The triumph is that even with its seriousness of purpose, Emergence-See! is remarkably entertaining.
At a time when everyone and his uncle seem to be performing multiple-character solo shows, this one’s a
standout.
Toby Zinman – Variety
- EMERGENCE-SEE! – A Must See!
It seems that in New York, as in Vancouver, standing ovations have become so common place that they have lost
their significance. I have frequently observed, in perplexed amusement, audience members leaping to their feet after
quite unexceptional shows.
However, after a tour-de-force performance by Daniel Beaty in Emergence-See!, I was on my feet with the
rest of the audience.
Beaty is an amazing actor/singer/writer who was the 2004 Grand Slam Champion at the “World famous
Nuyorican Poet’s Café.” In Emergence-See! he plays so many characters that I lost count.
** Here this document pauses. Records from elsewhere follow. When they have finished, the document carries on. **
/-! ## Frames and whole-machine rules -/

/-- 10 R13, R19, writes: a command changes no general register but those the table gives it, and only their written
bits. -/
def Obligations.OnlyDestinationRegistersChange : Prop :=
  ∀ (i : Instr) (s t : State), exec i s = .next t →
    ∀ r : Reg, r ∉ regsWritten i → t.x[r] = s.x[r] ∧ t.written[r] = s.written[r]

/-- 10 R18, the "set by" and "cleared by" columns over commands: each flag is changed by its own commands only, and in
their direction only. -/
def Obligations.FlagsChangeOnlyByTheirWriters : Prop :=
  ∀ (i : Instr) (s t : State), exec i s = .next t →
    (t.fault ≠ s.fault → (t.fault = true ∧ t.answer = some ⟨.err, 0⟩) ∨ (t.fault = false ∧ i = .errack)) ∧
    (t.keyv ≠ s.keyv → t.keyv = true ∧ ∃ ra, i = .keyset ra ∨ i = .keydrv ra) ∧
    (t.ivv ≠ s.ivv → t.ivv = true ∧ ((∃ ra, i = .ivset ra) ∨ i = .ivgen)) ∧
    (t.mode ≠ s.mode → i = .setmode t.mode) ∧
    (t.empty ≠ s.empty → ∃ rd, i = .sample rd ∧ (t.empty = true ↔ s.poolLen = 0))

/-- 10 R22, R23, R25, R26, the "written by" column: each control register is changed by its writers only; IV never by
CENC, CDEC or MSTART (45 R115). -/
def Obligations.ControlRegistersChangeOnlyByTheirWriters : Prop :=
  ∀ (i : Instr) (s t : State), exec i s = .next t →
    (t.ecause ≠ s.ecause ∨ t.ecmd ≠ s.ecmd → i = .errack ∨ t.answer = some ⟨.err, 0⟩) ∧
    (t.key ≠ s.key ∨ t.k1 ≠ s.k1 ∨ t.k2 ≠ s.k2 → ∃ ra, i = .keyset ra ∨ i = .keydrv ra) ∧
    (t.iv ≠ s.iv → (∃ ra, i = .ivset ra) ∨ i = .ivgen) ∧
    (t.chain ≠ s.chain →
      (∃ ra, i = .ivset ra) ∨ i = .ivgen ∨ i = .mstart ∨ ∃ rd ra, i = .cenc rd ra ∨ i = .cdec rd ra) ∧
    (t.poolLen ≠ s.poolLen → i = .poolclr ∨ ∃ ra, i = .poolpush ra)

/-- 20 R33, R36: no command but POOLPUSH changes a pool word, and POOLPUSH changes the word at POOLLEN alone; the words
are those `poolRead` reads at every index. -/
def Obligations.PoolWordsChangeOnlyByPush : Prop :=
  ∀ (i : Instr) (s t : State), exec i s = .next t →
    ((∀ ra, i ≠ .poolpush ra) → ∀ j, poolRead j t = poolRead j s) ∧
    (∀ ra, i = .poolpush ra → ∀ j, j ≠ s.poolLen → poolRead j t = poolRead j s)

/-- 10 R27: "The core takes a random value at exactly two commands": SAMPLE takes one draw when POOLLEN > 0, IVGEN takes
one, and no other command takes any. -/
def Obligations.DrawsAreTakenByTwoCommandsOnly : Prop :=
  ∀ (i : Instr) (s t : State), exec i s = .next t →
    ((i = .ivgen ∨ ∃ rd, i = .sample rd ∧ 0 < s.poolLen) → t.drawCount = s.drawCount + 1 ∧ t.draws = s.draws.tail) ∧
    (¬(i = .ivgen ∨ ∃ rd, i = .sample rd ∧ 0 < s.poolLen) → t.drawCount = s.drawCount ∧ t.draws = s.draws)

/-- 10 R28, 00 R6: no step changes TABLES, W, POOLCAP or E_DEFAULT. -/
def Obligations.ConfigurationNeverChanges : Prop := ∀ s t : State, step s = .next t → t.cfg = s.cfg

/-- 10 R13, reads, and R15: a command whose source registers have all been written cannot be influenced by the values of
the registers that have not: two states that differ only there go to states that differ only there, with the same
answer. So no claim about such commands rests on the reset values of log 3. -/
def Obligations.UnwrittenRegistersCannotMatter : Prop :=
  ∀ (i : Instr) (s t : State), AgreeOnWritten s t → ReadsWritten i s →
    ∃ s' t', exec i s = .next s' ∧ exec i t = .next t' ∧ AgreeOnWritten s' t' ∧ s'.answer = t'.answer

/-- 70 R145, 60 R124: while a fault stands and the host presents neither ERRACK nor reset, any number of transactions
changes nothing but the port. -/
def Obligations.NothingRunsWhileTheFaultStands : Prop :=
  ∀ (ms : List HostMove) (s : State), s.fault = true →
    (∀ m ∈ ms, ∃ w d, m = .transaction w d ∧ w ≠ 0x04000000) →
    ∃ cmd wdata answer inbox, (runMoves ms s).2 =
      { s with cmd := cmd, wdata := wdata, answer := answer, inbox := inbox }
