-- ==== Sys2Proof/Laws/Decode.lean ====
section
/-!
SUPPORT. A command word and its fields (spec 30 R45, R54): every bit of it, every field of it, and what a mask leaves of
it (30 R47).
-/

namespace Sys2Proof

theorem reg_testBit (r : Reg) (i : Nat) (h : 4 ≤ i) : r.val.testBit i = false :=
  Nat.testBit_lt_two_pow (lt_of_lt_of_le r.isLt (Nat.pow_le_pow_right (n := 2) (by norm_num) h))

section
variable (op : BitVec 8) (rd ra rb rm : Reg) (imm8 : BitVec 8)

/-- Which field each bit belongs to (30 R45). -/
theorem getLsbD_commandWord (i : Nat) (hi : i < 32) :
    (commandWord op rd ra rb rm imm8).getLsbD i =
      if i < 8 then imm8.getLsbD i else if i < 12 then rm.val.testBit (i - 8)
      else if i < 16 then rb.val.testBit (i - 12) else if i < 20 then ra.val.testBit (i - 16)
      else if i < 24 then rd.val.testBit (i - 20) else op.getLsbD (i - 24) := by
  simp only [commandWord, BitVec.getLsbD_or, BitVec.getLsbD_shiftLeft, BitVec.getLsbD_setWidth, BitVec.getLsbD_ofNat]
  interval_cases i <;> simp [reg_testBit, -BitVec.getLsbD_eq_getElem]

theorem regField_eq {k : Nat} {w : CmdWord} {r : Reg} (h : ∀ i, i < 4 → w.getLsbD (k + i) = r.val.testBit i) :
    (w.extractLsb' k 4).toFin = r := by
  have e : w.extractLsb' k 4 = BitVec.ofFin r := BitVec.eq_of_getLsbD_eq fun i hi => by
    rw [BitVec.getLsbD_extractLsb', h i hi]
    simp [hi]
  rw [e]

@[simp] theorem opField_commandWord : opField (commandWord op rd ra rb rm imm8) = op :=
  BitVec.eq_of_getLsbD_eq fun i hi => by
    rw [opField, BitVec.getLsbD_extractLsb', getLsbD_commandWord _ _ _ _ _ _ _ (by omega)]
    interval_cases i <;> simp

@[simp] theorem rdField_commandWord : rdField (commandWord op rd ra rb rm imm8) = rd :=
  regField_eq fun i hi => by
    rw [getLsbD_commandWord _ _ _ _ _ _ _ (by omega)]
    interval_cases i <;> simp

@[simp] theorem raField_commandWord : raField (commandWord op rd ra rb rm imm8) = ra :=
  regField_eq fun i hi => by
    rw [getLsbD_commandWord _ _ _ _ _ _ _ (by omega)]
    interval_cases i <;> simp

@[simp] theorem rbField_commandWord : rbField (commandWord op rd ra rb rm imm8) = rb :=
  regField_eq fun i hi => by
    rw [getLsbD_commandWord _ _ _ _ _ _ _ (by omega)]
    interval_cases i <;> simp

@[simp] theorem rmField_commandWord : rmField (commandWord op rd ra rb rm imm8) = rm :=
  regField_eq fun i hi => by
    rw [getLsbD_commandWord _ _ _ _ _ _ _ (by omega)]
    interval_cases i <;> simp

@[simp] theorem imm8Field_commandWord : imm8Field (commandWord op rd ra rb rm imm8) = imm8 :=
  BitVec.eq_of_getLsbD_eq fun i hi => by
    rw [imm8Field, BitVec.getLsbD_extractLsb', getLsbD_commandWord _ _ _ _ _ _ _ (by omega)]
    interval_cases i <;> simp

end

theorem regField_testBit (w : CmdWord) (k i : Nat) (hi : i < 4) :
    ((w.extractLsb' k 4).toFin : Reg).val.testBit i = w.getLsbD (k + i) := by
  have h : (w.extractLsb' k 4).getLsbD i = w.getLsbD (k + i) := by simp [hi]
  exact h

/-- A word is the command word of its fields. -/
theorem commandWord_fields (w : CmdWord) :
    commandWord (opField w) (rdField w) (raField w) (rbField w) (rmField w) (imm8Field w) = w :=
  BitVec.eq_of_getLsbD_eq fun i hi => by
    rw [getLsbD_commandWord _ _ _ _ _ _ _ hi]
    unfold opField rdField raField rbField rmField imm8Field
    split_ifs
    · simp only [BitVec.getLsbD_extractLsb']; simp_all
    · rw [regField_testBit _ _ _ (by omega)]; congr 1; omega
    · rw [regField_testBit _ _ _ (by omega)]; congr 1; omega
    · rw [regField_testBit _ _ _ (by omega)]; congr 1; omega
    · rw [regField_testBit _ _ _ (by omega)]; congr 1; omega
    · have e : 24 + (i - 24) = i := by omega
      have h8 : i - 24 < 8 := by omega
      simp only [BitVec.getLsbD_extractLsb', e, h8]; simp

theorem reg_and_testBit (a b : Reg) (i : Nat) : (a &&& b).val.testBit i = (a.val.testBit i && b.val.testBit i) := by
  have h : (a &&& b).val = (a.val &&& b.val) % 2 ^ 4 := rfl
  rw [h, Nat.testBit_mod_two_pow, Nat.testBit_and]
  by_cases hi : i < 4
  · simp [hi]
  · simp [hi, reg_testBit a i (by omega)]

/-- A mask meets a word field by field. -/
theorem commandWord_and (op op' : BitVec 8) (rd rd' ra ra' rb rb' rm rm' : Reg) (imm8 imm8' : BitVec 8) :
    commandWord op rd ra rb rm imm8 &&& commandWord op' rd' ra' rb' rm' imm8' =
      commandWord (op &&& op') (rd &&& rd') (ra &&& ra') (rb &&& rb') (rm &&& rm') (imm8 &&& imm8') :=
  BitVec.eq_of_getLsbD_eq fun i hi => by
    rw [BitVec.getLsbD_and]
    simp only [getLsbD_commandWord _ _ _ _ _ _ _ hi, reg_and_testBit, BitVec.getLsbD_and]
    split_ifs <;> rfl

@[simp] theorem reg_and_none (r : Reg) : r &&& 0 = 0 := by revert r; decide

@[simp] theorem reg_and_all (r : Reg) : r &&& 15 = r := by revert r; decide

@[simp] theorem none_and_reg (r : Reg) : 0 &&& r = 0 := by revert r; decide

theorem Opcode.mem_all (o : Opcode) : o ∈ Opcode.all := by cases o <;> decide

/-- The "op" column names its row, so no two rows have one opcode (30 R50). -/
@[simp] theorem Opcode.ofOp_pattern (o : Opcode) : Opcode.ofOp (opField o.pattern) = some o := by cases o <;> decide

@[simp] theorem Csr.ofIndex_index (c : Csr) : Csr.ofIndex c.index = some c := by cases c <;> decide

@[simp] theorem CipherMode.ofBit_bit (m : CipherMode) : CipherMode.ofBit m.bit = m := by cases m <;> rfl

@[simp] theorem flagByte_bit (b : Bool) : (flagByte b).getLsbD 0 = b := by cases b <;> decide

end Sys2Proof
end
I was spellbound for the 90 minutes of this show. Beaty’s transitions from little girl to educated professional,
transvestite, homeless man, Trinidadian immigrant, television personality, African Chief and of course Rodney,
Freddie and Reginald among others were faultless. Thank you, Kenny Leon (Director) and Daniel Beaty, for a
superb evening of theatre.
Gillian Lockitch – immediatetheatre.com
Emergence-See! opened at the Public Theater in New York on October 22, 2006.